TASK GOAL:
Retype exactly the lines below, beginning with the first and ending with the line where "above 0, where" appears.
(MATERIAL PROVIDED Opens)
/-- The decode checks of R164, order 4, on what an instruction's fields hold. DESIGN CHOICE (log 75): VPERM, VCOMPR and VEXPD allow an AR
above 0, where R223 and R224 do not say whether they do; VCONJ and VNORM, whose formats R230 does not name, accept numeric formats and refuse
BITS, also in the copy that VCONJ makes at AR = 0; and .L and .R are admitted on A of VSLIDE, VPERM, VCOMPR, VEXPD and VAREV (R199). -/
def Instr.fieldsOk : Instr → Bool
  | .add .. | .sub .. | .mul .. | .mulh .. | .mulhn .. | .div .. | .divn .. | .rem .. | .remn .. | .and .. | .or .. | .xor ..
  | .andn .. | .orn .. | .shl .. | .shr .. | .sra .. | .rol .. | .min .. | .max .. | .minn .. | .maxn .. | .seq .. | .sne ..
  | .slt .. | .sltn .. | .sge .. | .sgen .. | .csel .. | .lea .. | .clz .. | .ctz .. | .popc .. | .brev .. => true
  | .bfx _ _ _ pos len => decide (pos.val + len.val + 1 ≤ 64)
  | .bfi _ _ pos len => decide (pos.val + len.val + 1 ≤ 64)
  | .addi .. | .li .. | .addpc .. | .lix .. => true
  | .shlImm _ _ imm | .shrImm _ _ imm | .sraImm _ _ imm | .rolImm _ _ imm => decide (imm.toNat ≤ 63)
  | .fadd _ _ _ r f | .fsub _ _ _ r f | .fmul _ _ _ r f | .ffma _ _ _ r f | .fdiv _ _ _ r f | .fsqrt _ _ r f =>
    rndOk r && decide (f.val ≤ 3)
  | .fmin _ _ _ f | .fmax _ _ _ f | .fclass _ _ f | .fmv _ _ f => decide (f.val ≤ 3)
  | .fcmp _ _ _ c f => decide (c.val ≤ 4 ∧ f.val ≤ 3)
  | .fcvt _ _ r s t => rndOk r && isNumCode s.val && isNumCode t.val
  | .j .. | .call .. | .jr .. | .callr .. | .ret .. | .beq .. | .bne .. | .blt .. | .bge .. | .bltn .. | .bgen .. => true
  | .nop | .yield | .exit => true
  | .ld m => spaceOk m.sp m.loc && decide (m.scope.val = 0) && (!m.x || decide (m.w.val ≠ 3)) && dispOk 13 m.slk m.disp
  | .st m => spaceOk m.sp m.loc && decide (m.scope.val = 0) && !m.x && dispOk 13 m.slk m.disp
  | .lda m => spaceOk m.sp m.loc && scopeOk m.scope && (!m.x || decide (m.w.val ≠ 3)) && dispOk 13 m.slk m.disp
  | .stl m => spaceOk m.sp m.loc && scopeOk m.scope && !m.x && dispOk 13 m.slk m.disp
  | .amo o => AtomOp.okFor o 8 && decide (o.d.val = 0)
  | .amox o => AtomOp.okFor o 9
  | .cas o => AtomOp.okFor o 0
  | .fence k s => decide (k.val ≤ 3) && scopeOk s
  | .bar s _ => barScope s
  | .wait o => spaceOk o.sp o.loc && scopeOk o.scope && decide (2 ≤ o.w.val) && decide (o.cond.val ≤ 3)
  | .mark .. | .slk .. => true
  | .mfs _ c | .mts _ c => cregOk c.toNat
  | .svc .. | .eret | .brk .. | .featq .. => true
  | .tlbi a b k s =>
    decide (k.val ≤ 2) && decide (s.val = 3 ∨ s.val = 4) && (decide (k.val = 1) || decide (a.val = 0))
      && (decide (k.val ≠ 0) || decide (b.val = 0))
  | .ctxsave .. | .ctxload .. | .halt => true
  | .evack c => decide (c.toNat = 0x28 ∨ c.toNat = 0x29)
  | .vsetl _ _ ew _ => decide (ew.val ≤ 4)
  | .vsetg g => decide (g.val ≤ 3)
  | .vtag _ _ f _ _ => isCode f.val
  | .vidx _ _ _ _ f => isIntCode f.val
  | .vbc _ _ _ f _ | .vmovs _ _ _ f _ | .vmovv _ _ _ _ f _ => isCode f.val
  | .vadd o | .vsub o => o.ok isNumCode true true .any (xfSat o.fmt.val)
  | .vmul o | .vfma o | .vfms o => o.ok isNumCode true true .any xfZero
  | .vmulh o => o.ok isIntCode false true .any xfZero
  | .vdiv o | .vmin o | .vmax o => o.ok isNumCode false true .any xfZero
  | .vsqrt o | .vrsq o | .vrcp o | .vexp2 o | .vlog2 o => o.ok isFloatCode false true .none xfZero
  | .vabs o => o.ok isNumCode false true .none xfZero
  | .vneg o => o.ok isNumCode true true .none xfZero
  | .vand o | .vor o | .vxor o => o.ok isIntOrBits false true .any xfZero
  | .vshl o | .vshr o | .vsra o => o.ok isIntCode false true .any xfZero
  | .vclz o | .vpopc o => o.ok isIntCode false true .none xfZero
  | .vmwide o => o.ok isNumCode false true .any (wideOk o.fmt.val)
  | .vdot o => o.ok isNumCode false true .any (dotOk o.fmt.val)
  | .vcmp o => o.ok isCode false false .any (cmpOk o.fmt.val)
  | .vsel o => o.ok isCode true false .any xfZero
  | .vred o => o.ok isCode false true .none (redOk o.fmt.val)
  | .vscan o => o.ok isCode false true .none (fun n => redOk o.fmt.val n && decide (n ≠ 1))
  | .vrecur o => o.ok isNumCode false true .any (fun n => decide (n < 64))
  | .vslide o => o.ok isCode true false .scalar (fun n => decide (n ≤ 1))
  | .vperm o => o.ok isCode true false .any xfZero
  | .vcompr o | .vexpd o => o.ok isCode true false .none xfZero
  | .vcvt o =>
    isNumCode o.fmt.val && rndOk o.rnd && bUseOk .none o.b o.cb o.nb && isNumCode o.xf.val
  | .vcvts o => isNumCode o.fmt.val && decide (o.rnd.val = 0) && bUseOk .none o.b o.cb o.nb && isNumCode o.xf.val
  | .vrng _ _ f => isIntOrBits f.val
  | .vclass _ _ _ _ f _ => isFloatCode f.val
  | .vamul o => o.ok isNumCode true true .any xfZero && decide (o.ar.val ≠ 0)
  | .vconj o => o.ok isNumCode true false .none xfZero
  | .vnorm o => o.ok isNumCode true true .none xfZero
  | .varev o => o.ok isCode true false .none xfZero
  | .mand .. | .mor .. | .mxor .. | .mandn .. | .mnot .. | .mset .. | .mclr .. | .mpop .. | .mffs .. => true
  | .mpsum _ _ f => isIntCode f.val
  | .mmv op d a => decide (op.val ≤ 2) && (decide (op.val ≠ 1) || decide (a.val = 0)) && (decide (op.val ≠ 2) || decide (d.val = 0))
  | .vld o => o.ok 7 && o.bNone && o.acqMask && decide (o.scope.val = 0)
  | .vlds o => o.ok 7 && o.bStride && o.acqMask && decide (o.scope.val = 0)
  | .vldx o => o.ok 7 && o.bIndex && (if o.acq then decide (1 ≤ o.scope.val ∧ o.scope.val ≤ 4) else decide (o.scope.val = 0))
  | .vldxf o _ => o.ok 0 && o.bIndex && !o.acq && decide (o.scope.val = 0)
  | .vst o => o.ok 7 && o.bNone && !o.acq && decide (o.scope.val = 0)
  | .vsts o => o.ok 7 && o.bStride && !o.acq && decide (o.scope.val = 0)
  | .vstx o => o.ok 7 && o.bIndex && !o.acq && decide (o.scope.val = 0)
  | .vscadd o r =>
    o.ok 0 && o.bIndex && !o.acq && decide (o.scope.val = 0) && (isFpCode o.fmt.val || isIntCode o.fmt.val)
      && decide (o.ar.val = 0) && rndOk r && decide (r.val ≠ 5)
  | .vspill o | .vfill o =>
    spaceOk o.sp o.loc && dispOk 0 o.slk o.disp && o.bNone && !o.acq && decide (o.scope.val = 0) && decide (o.fmt.val = 0)
      && decide (o.ar.val = 0) && decide (o.p.val = 0)
  | .vbind o => spaceOk o.sp o.loc && isCode o.fmt.val && decide (o.count.toNat ≠ 0)
  | .vunbind .. => true
  | .vlda o => o.ok 7 && o.bNone && o.acqMask && scopeOk o.scope
  | .vstl o => o.ok 7 && o.bNone && !o.acq && scopeOk o.scope
  | .mmodeEnter t x => decide (t.val < 4 ∧ x.val < 4) && decide (x.val &&& t.val = x.val)
  | .mmodeLeave => true
  | .tshape _ _ _ f _ => matCode f.val
  | .mzero .. => true
  | .mop o | .mops o _ => mopPair o.fmta.val o.fmtb.val
  | .mld o | .mldp o => isNumCode o.fmt.val
  | .mdrain o => drainCode o.t.val && drainCode o.fa.val && drainCode o.fb.val && rndOk o.rnd
  | .mfill o => decide (o.src.val = 1 ∨ o.src.val = 8)
  | .mstat .. | .mscl .. => true
  | .algld o => spaceOk o.sp o.loc && dispOk 0 o.slk o.disp
  | .copy _ a b x => x.ok a b
  | .seqLevelWrite _ _ l _ _ => decide (l.val ≤ 5)
  | .seqgo _ a b _ f => match f with | .full _ => true | .ext _ x => x.ok a b
  | .seqstop .. | .ctwall .. | .ctwany .. | .ctffr .. | .ctclr .. | .ctst .. => true
  | .binit .. | .barr .. | .btry .. => true
  | .bwait _ _ _ _ s _ => decide (1 ≤ s.val ∧ s.val ≤ 4)
  | .mcastSend o => spaceOk o.sp o.loc && isCode o.fmt.val && dispOk 0 o.slk o.disp
  | .mcastRecv _ f _ => isCode f.val
  | .coll o => o.ok
  | .collw .. => true
  | .dgst _ sel => decide (sel.val ≤ 2)
  | .addHalf .. | .subHalf .. | .mulHalf .. | .andHalf .. | .orHalf .. | .xorHalf .. | .andnHalf .. | .shlHalf .. | .shrHalf ..
  | .sraHalf .. | .minHalf .. | .maxHalf .. | .minnHalf .. | .maxnHalf .. | .cselHalf .. | .addiHalf .. | .liHalf .. => true
  | .shlImmHalf _ _ imm | .shrImmHalf _ _ imm | .sraImmHalf _ _ imm => decide (imm.toNat ≤ 63)
  | .faddHalf _ _ r f | .fsubHalf _ _ r f | .fmulHalf _ _ r f | .ffmaHalf _ _ _ r f | .fminHalf _ _ r f | .fmaxHalf _ _ r f =>
    fpHalf r f
  | .ldBzHalf .. | .ldHzHalf .. | .ldWzHalf .. | .ldDHalf .. | .ldBsHalf .. | .ldHsHalf .. | .ldWsHalf .. | .stBHalf ..
  | .stHHalf .. | .stWHalf .. | .stDHalf .. | .beqHalf .. | .bneHalf .. | .bltHalf .. | .bgeHalf .. | .bltnHalf ..
  | .bgenHalf .. | .jHalf .. | .nopHalf => true
  | .vaddHalf _ _ f r | .vsubHalf _ _ f r | .vmulHalf _ _ f r | .vfmaHalf _ _ _ f r | .vminHalf _ _ f r | .vmaxHalf _ _ f r =>
    vHalf isNumCode f r
  | .vandHalf _ _ f r | .vorHalf _ _ f r | .vxorHalf _ _ f r => vHalf isIntOrBits f r
  | .vshlHalf _ _ f r | .vshrHalf _ _ f r | .vsraHalf _ _ f r => vHalf isIntCode f r
  | .aend | .anop | .await .. | .aaddi .. | .aadd .. | .ashl .. | .aand .. | .amul .. | .aslk .. | .ajmp .. | .async .. => true
  | .amark _ f => decide (f.val ≤ 4)
  | .apf _ _ sp loc => decide (sp.val = 2) || (decide (sp.val = 0) && !loc)
  | .apin _ _ c => decide (c.val ≤ 2)
  | .aord _ p => decide (p.val ≤ 3)
  | .abr _ _ c _ => decide (c.val ≤ 5)
  | .barRelease .. | .waitReread .. | .tlbiPerformed .. | .haltWake .. | .matrixModeGrant .. | .sequencerCopyEmit ..
  | .tagWaitWake .. | .collectiveComplete .. | .eventTaken .. | .replyDelivery .. | .storePerform .. | .streamChunkFetch ..
  | .chunkWritten .. | .transferComplete .. | .prefetchComplete .. | .packetForward .. | .slackDecrement | .spanBoundary
  | .spanTableSwitch | .adviceIdleRecord .. | .awaitRecord .. => true
  | .nopCommand .. | .launch .. | .signal .. | .abort .. | .group .. | .commandWriteRefused .. | .queueConfigWrite ..
  | .dependenceMet .. | .commandStart .. | .rangeRequest .. | .groupAdmit .. | .launchRetire .. | .launchStop ..
  | .notificationSend .. | .timeSliceExpiry .. | .preemptionComplete .. | .restore .. | .contextEntryWrite .. => true
  | .dieFence .. | .thaSample .. | .blockRetirement .. | .partwrite .. | .partremove .. | .vfwrite .. | .ctxxlate .. | .s2inval ..
  | .keygen .. | .keyclear .. | .keywrap .. | .keyload .. | .measure .. | .attest .. | .telemetry .. | .fwupdate ..
  | .doorbellWhileBusy | .faultRingConsumerWrite .. | .managementWindowWrite .. | .coldReset | .warmReset | .packageStop
  | .s2invalComplete | .remoteAccessRequest .. | .yieldResume .. => true

end Sys2Proof
end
(MATERIAL PROVIDED Closes)
EXERCISE OUTPUT:
/-- The decode checks of R164, order 4, on what an instruction's fields hold. DESIGN CHOICE (log 75): VPERM, VCOMPR and VEXPD allow an AR
above 0, where R223 and R224 do not say whether they do; VCONJ and VNORM, whose formats R230 does not name, accept numeric formats and refuse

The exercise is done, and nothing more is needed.